** PROMPT **
Word for word, restate the lines of the data from the first through the one containing "(∀ (s : State) (ls : Nat) (msg", and nothing else.
*** Opening EXTRACTED DATA ***
/-- Withdrawal, lane test and parking events complete (R87, R88, R93, R94, R97 to R104): a laneset leaves and re-enters service, a test runs and
ends, lanesets are called, parked, and brought back. -/
def Obligations.LanesetEventsComplete : Prop :=
  (∀ (s : State) (ls : Nat) (failed : Option Nat), (Instr.lanesetWithdrawal ls failed).wf = true → awake s.hw = true →
    inService s.hw ls = true → linkActive s.hw = true →
    exec (.lanesetWithdrawal ls failed) s = .next (after s
      (let h := pullOut (begin s.hw) ls 1 { endMirror ls (laneset s.hw ls) with
         wd := some { failedPos := failed, spareMapped := false, phase := .pattern, retrain := [] } }
       (span (9 * ls) 9).foldl (if ls < 16 then startTaps else askTaps) h))) ∧
  (∀ (s : State) (ls : Nat) (msg : BcMsg), (Instr.train ls msg).wf = true → awake s.hw = true →
    exec (.train ls msg) s = .next (after s
      (let h := if ls < 16 then wakeLaneset ls (begin s.hw) else begin s.hw
       let h := if inService h ls = true then withdraw h ls none [] else h
       match msg with
       | .setPreset pos n => requestTaps ls pos (preset n) h
       | .setTaps pos cm2 cm1 c0 cp1 cp2 => requestTaps ls pos [cm2, cm1, c0, cp1, cp2] h
       | .reply pos st => takeReply ls pos st h
       | .done mask => if ls < 16 then takeDone ls mask h else h
       | _ => h))) ∧
  (∀ (s : State) (ls : Nat), (Instr.rejoin ls).wf = true → awake s.hw = true → inPhase s.hw ls .exchange = true →
    16 ≤ ls ∨ 2 ≤ (laneset s.hw ls).blockRun →
    exec (.rejoin ls) s = .next (after s (nextRepair (rejoin (begin s.hw) ls) ls))) ∧
  (∀ (s : State) (ls pattern : Nat), (Instr.testStart ls pattern).wf = true → awake s.hw = true → linkActive s.hw = true → inService s.hw ls = true →
    exec (.testStart ls pattern) s = .next (after s
      (emit (pullOut (begin s.hw) ls 4 { endMirror ls (laneset s.hw ls) with wd := none, test := pattern }) (.pattern ls pattern)))) ∧
  (∀ (s : State) (ls : Nat), (Instr.testEnd ls).wf = true → awake s.hw = true → lsState s.hw ls = 4 →
    exec (.testEnd ls) s = .next (after s
      (let h := toLock (setLaneset (moveLaneset (begin s.hw) ls 1) ls { laneset s.hw ls with
          test := 0, wd := some { failedPos := none, spareMapped := false, phase := .lock } }) ls
       if ls < 16 then h else sendCtl h (.testEnd ls)))) ∧
  (∀ (s : State) (ln bits errors : Nat), (Instr.checkerSyncLoss ln bits errors).wf = true → awake s.hw = true → (lane s.hw ln).checkerSync = true →
    exec (.checkerSyncLoss ln bits errors) s = .next (after s
      (let h := setObj (setObj (begin s.hw) 0x2231 ln 0 (min (2 ^ 48 - 1) (obj s.hw 0x2231 ln + bits))) 0x2232 ln 0
          (min (2 ^ 48 - 1) (obj s.hw 0x2232 ln + errors))
       setLane h ln { lane s.hw ln with checkerSync := false }))) ∧
  (∀ (s : State) (ls : Nat), (Instr.quietIdleEnter ls).wf = true → awake s.hw = true → linkActive s.hw = true → inService s.hw ls = true →
    (laneset s.hw ls).quiet = false →
    16 ≤ ls ∨ (flag s.hw 0x3030 2 = true ∧ (port s.hw (portOf s.hw ls)).wait = [] ∧ (port s.hw (portOf s.hw ls)).replay = []) →
    exec (.quietIdleEnter ls) s = .next (after s
      (let h := if ls < 16 then fillIdle (begin s.hw) ls else begin s.hw
       showAdapt (bump (setLaneset h ls { laneset h ls with quiet := true, replayWait := false }) 0x3032 ls) ls))) ∧
  (∀ (s : State) (ls : Nat), (Instr.quietIdleExit ls).wf = true → awake s.hw = true → (laneset s.hw ls).quiet = true →
    exec (.quietIdleExit ls) s = .next (after s
      (showAdapt (setLaneset (begin s.hw) ls { laneset s.hw ls with quiet := false, parity := true }) ls))) ∧
  (∀ (s : State) (ls : Nat), (Instr.lanesetPark ls).wf = true → awake s.hw = true → mayPark s.hw ls = true → parkCalled s.hw ls = true →
    exec (.lanesetPark ls) s = .next (after s
      (let h := setLaneset (begin s.hw) ls { laneset s.hw ls with parkWait := true }
       if obj s.hw 0x7000 1 = 1 ∧ ls ∉ s.hw.power.parkedFor ∧ .park ls ∉ s.hw.power.actions then
         setPower h { h.power with parkedFor := h.power.parkedFor ++ [ls] }
       else h))) ∧
  (∀ (s : State) (ls : Nat), (Instr.parkFlitsSend ls).wf = true → awake s.hw = true → inService s.hw ls = true →
    (laneset s.hw ls).parkWait = true → sleepParks s.hw = true ∨ (mayPark s.hw ls = true ∧ parkCalled s.hw ls = true) → (laneset s.hw ls).retry = [] →
    exec (.parkFlitsSend ls) s = .next (after s
      (bump (moveLaneset (sendFlit (sendFlit (setLaneset (begin s.hw) ls { laneset s.hw ls with parkWait := false }) ls .park) ls .park) ls 3) 0x3033 ls))) ∧
  (∀ (s : State) (ls : Nat), (Instr.parkFlit ls).wf = true → awake s.hw = true → inService s.hw ls = true →
    exec (.parkFlit ls) s = .next (after s
      (bump (moveLaneset (setLaneset (begin s.hw) ls { laneset s.hw ls with parkSeen := true, replayWait := false, wakeFirst := none }) ls 3) 0x3033 ls))) ∧
  (∀ (s : State) (ls : Nat), (Instr.lanesetWake ls).wf = true → awake s.hw = true → lsState s.hw ls = 3 →
    exec (.lanesetWake ls) s = .next (after s
      (let h := bump (moveLaneset (begin s.hw) ls 0) 0x2240 ls
       let h := startStream (setLaneset h ls { laneset h ls with wakeSent := true, parkWait := false }) ls
       flushPort (sendWake h ls) (portOf h ls)))) ∧
  (∀ (s : State) (ls : Nat), (Instr.wakeAckTimeout ls).wf = true → awake s.hw = true → (laneset s.hw ls).wakeSent = true →
    exec (.wakeAckTimeout ls) s = .next (after s (sendWake (begin s.hw) ls))) ∧
  (∀ (s : State) (ln run last : Nat), (Instr.wakeDetectorFire ln run last).wf = true → s.hw.mode = .run → lsState s.hw (ln / 9) = 3 →
    exec (.wakeDetectorFire ln run last) s = .next (after s
      (let h := if (lane s.hw ln).window.isSome = true then bump (begin s.hw) 0x2242 (ln / 9) else begin s.hw
       setLane h ln { lane s.hw ln with window := some (last + 96) }))) ∧
  (∀ (s : State) (ln : Nat), (Instr.acquisitionWindowClose ln).wf = true → (lane s.hw ln).window.isSome = true →
    exec (.acquisitionWindowClose ln) s = .next (after s
      (bump (setLane (begin s.hw) ln { lane s.hw ln with window := none }) 0x2241 (ln / 9)))) ∧
  (∀ (s : State) (ln last e : Nat) (signs : List Bool), (Instr.wakeWordRecognised ln signs last).wf = true → s.hw.mode = .run →
    lsState s.hw (ln / 9) = 3 → wakeRecognised signs = true → (stripeAt (laneset s.hw (ln / 9)) (ln % 9)).isSome = true →
    (lane s.hw ln).window = some e → last ≤ e →
    exec (.wakeWordRecognised ln signs last) s = .next (after s
      (let ls := ln / 9
       let h := wakeSpan (begin s.hw) ls last
       let h := setLane h ln { lane h ln with window := none, wakeSeen := true }
       if ((laneset s.hw ls).map.filter (fun i => (lane h (laneOf ls i)).wakeSeen)).length < 5 then h else wakeEvent 4 ls (wakeReceived h ls))))
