@[simp] theorem awake_begin : awake (begin h) = awake h := rfl
@[simp] theorem linkState_begin : linkState (begin h) = linkState h := rfl
@[simp] theorem linkActive_begin : linkActive (begin h) = linkActive h := rfl
@[simp] theorem lsState_begin (n : Nat) : lsState (begin h) n = lsState h n := rfl
@[simp] theorem inService_begin (n : Nat) : inService (begin h) n = inService h n := rfl
@[simp] theorem lane_begin (n : Nat) : lane (begin h) n = lane h n := rfl
@[simp] theorem laneset_begin (n : Nat) : laneset (begin h) n = laneset h n := rfl
@[simp] theorem port_begin (n : Nat) : port (begin h) n = port h n := rfl
@[simp] theorem portOf_begin (n : Nat) : portOf (begin h) n = portOf h n := rfl
@[simp] theorem inPattern_begin (n : Nat) : inPattern (begin h) n = inPattern h n := rfl
@[simp] theorem inLock_begin (n : Nat) : inLock (begin h) n = inLock h n := rfl
@[simp] theorem judged_begin (n : Nat) : judged (begin h) n = judged h n := rfl
@[simp] theorem mayPark_begin (n : Nat) : mayPark (begin h) n = mayPark h n := rfl
@[simp] theorem engine_begin (n : Nat) : engine (begin h) n = engine h n := rfl
@[simp] theorem engState_begin (n : Nat) : engState (begin h) n = engState h n := rfl
@[simp] theorem pcSt_begin (n : Nat) : pcSt (begin h) n = pcSt h n := rfl
@[simp] theorem chSt_begin (n : Nat) : chSt (begin h) n = chSt h n := rfl
@[simp] theorem dieSt_begin (n : Nat) : dieSt (begin h) n = dieSt h n := rfl
@[simp] theorem dieState_begin (n : Nat) : dieState (begin h) n = dieState h n := rfl
@[simp] theorem trkSt_begin (n : Nat) : trkSt (begin h) n = trkSt h n := rfl
@[simp] theorem route_begin (n : Nat) : route (begin h) n = route h n := rfl
@[simp] theorem now_begin : now (begin h) = now h := rfl
@[simp] theorem blob_begin (i j : Nat) : blob (begin h) i j = blob h i j := rfl

/-- A register reads what was written to it. -/
@[simp] theorem obj_setObj_same (i j u v : Nat) : obj (setObj h i j u v) i j u = v :=
  tget_tput_same (regDefault (regKey i j u)) v h.regs (regKey i j u)

/-- A write leaves every other register alone. -/
theorem obj_setObj_other (v : Nat) {i j u i' j' u' : Nat} (hk : regKey i' j' u' ≠ regKey i j u) :
    obj (setObj h i j u v) i' j' u' = obj h i' j' u' :=
  tget_tput_other (regDefault (regKey i j u)) (regDefault (regKey i' j' u')) v h.regs hk

/-- Registers with different names, subindexes or units have different keys. -/
theorem regKey_inj {i j u i' j' u' : Nat} (hj : j < 256) (hj' : j' < 256) (hu : u < 4096) (hu' : u' < 4096)
    (h : regKey i j u = regKey i' j' u') : i = i' ∧ j = j' ∧ u = u' := by
  unfold regKey at h
  omega

/-- Of two writes to one register the later stays. -/
theorem setObj_setObj (i j u v w : Nat) : setObj (setObj h i j u v) i j u w = setObj h i j u w := by
  have ht : (setObj (setObj h i j u v) i j u w).regs = (setObj h i j u w).regs := tput_tput _ v w h.regs _
  unfold setObj at ht ⊢
  simp only at ht
  simp only [ht]

/-- A counter counts, up to the largest value of its type. -/
theorem obj_bumpBy_same (i j u n : Nat) : obj (bumpBy h i j u n) i j u = satAdd (objWidth i j) (obj h i j u) n :=
  obj_setObj_same h i j u _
*** Closing EXTRACTED DATA ***
** PROBLEM SOLUTION **
/-- Withdrawal, lane test and parking events complete (R87, R88, R93, R94, R97 to R104): a laneset leaves and re-enters service, a test runs and
ends, lanesets are called, parked, and brought back. -/
def Obligations.LanesetEventsComplete : Prop :=
  (∀ (s : State) (ls : Nat) (failed : Option Nat), (Instr.lanesetWithdrawal ls failed).wf = true → awake s.hw = true →
    inService s.hw ls = true → linkActive s.hw = true →
    exec (.lanesetWithdrawal ls failed) s = .next (after s
      (let h := pullOut (begin s.hw) ls 1 { endMirror ls (laneset s.hw ls) with
         wd := some { failedPos := failed, spareMapped := false, phase := .pattern, retrain := [] } }
       (span (9 * ls) 9).foldl (if ls < 16 then startTaps else askTaps) h))) ∧
  (∀ (s : State) (ls : Nat) (msg : BcMsg), (Instr.train ls msg).wf = true → awake s.hw = true →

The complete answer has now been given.